KUALA LUMPUR: The positive uptrend in Bank Negara Malaysia (BNM) foreign reserves is attributed to higher foreign buying into the local equity market and higher exports repatriation following higher trade surplus.

Kenanga Investment Bank Bhd Research in a note said the higher reserves level also suggests the possibility of foreign direct investments streaming into the economy.

In addition, higher global oil prices could have also renewed investors’ confidence in the fundamentals of the local economy, diminishing the effect of ongoing uncertainties on global trade and monetary policies, Kenanga noted.

BNM's foreign reserves rose by US$1.7 billion or 1.6 per cent to US$109.5 billion expanding for the 16th consecutive month in April.

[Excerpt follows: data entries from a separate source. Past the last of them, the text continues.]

-- ==== Sys2Proof/Machine/Low.lean ====
section
/-! DEFINITION. Register 0x08 LOW and its high half 0x0C (41_low_config.md, R100 to R105). -/

namespace Sys2Proof.Machine

/-- R100 RD.LOW. -/
def execRdLow (i : SlotIx) (s : State) : Result := readDone (packLow (s.slot i)) s

/-- R101 WR.LOW. -/
def execWrLow (i : SlotIx) (wdata : Word) (s : State) : Result :=
  writeDone (s.setSlot i ((s.slot i).withLow wdata))

/-- R102 RD.LOW_HI: "high half reads 0"; a valid access. -/
def execRdLowHi (_i : SlotIx) (s : State) : Result := readDone 0 s

/-- R103 WR.LOW_HI: "high half write is a no-op"; a valid access. -/
def execWrLowHi (_i : SlotIx) (_wdata : Word) (s : State) : Result := writeDone s

end Sys2Proof.Machine
end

The month’s reserves position remains sufficient to finance 7.5 months of retained imports and is 1.1 times the short-term external debt.

Further, contrary to the higher reserves level during the month, Kenanga said foreign equity inflows surged to the highest in three months to RM1.3 billion.

The local equity market sustained its strength in April.

The FBMKLCI index surged to a record high of 1,895.18 points on April 19 even as higher US bond yields and solid US employment data raised expectations for a faster pace of US Federal Reserve’s rate hike.

Focusing on the local note, Kenanga said ringgit value of reserves rose by the highest in 11 months, as it edged up by RM6.7 billion to RM423.1 billion.

This could be partially due to a weaker ringgit during the month which depreciated by 1.5 per cent against the US dollar in April after appreciating by 4.9 per cent in the first three months of the year.

On the local bond market, Kenanga opined that it may not be spared from rising global uncertainties.

The average local benchmark 10-year Malaysian Government Securities (MGS) bond yields surged higher to 4.04 per cent in April (March: 3.95 per cent), suggesting limited inflow into the local bond market.

This is in line with rising US bond yields which touched the three per cent psychological level during the month, averaging 2.88 per cent in April (March: 2.83 per cent).

While the reserves level remains at a healthy level, Kenanga is convinced that foreign interest could be capped in the coming months.

“We see many uncertainties namely the much-awaited outcome of the 14th General Election, rising US bond yields and trade war risk tempering market sentiments. Recent exports figures and manufacturing indicators further point to a moderating growth trend ahead.

“Hence, we expect the interplay of these various dampeners to cap the level of foreign inflows in spite of the expectation that the reserves level would remain on a marginal uptrend backed by the fundamentals of the economy,” it said.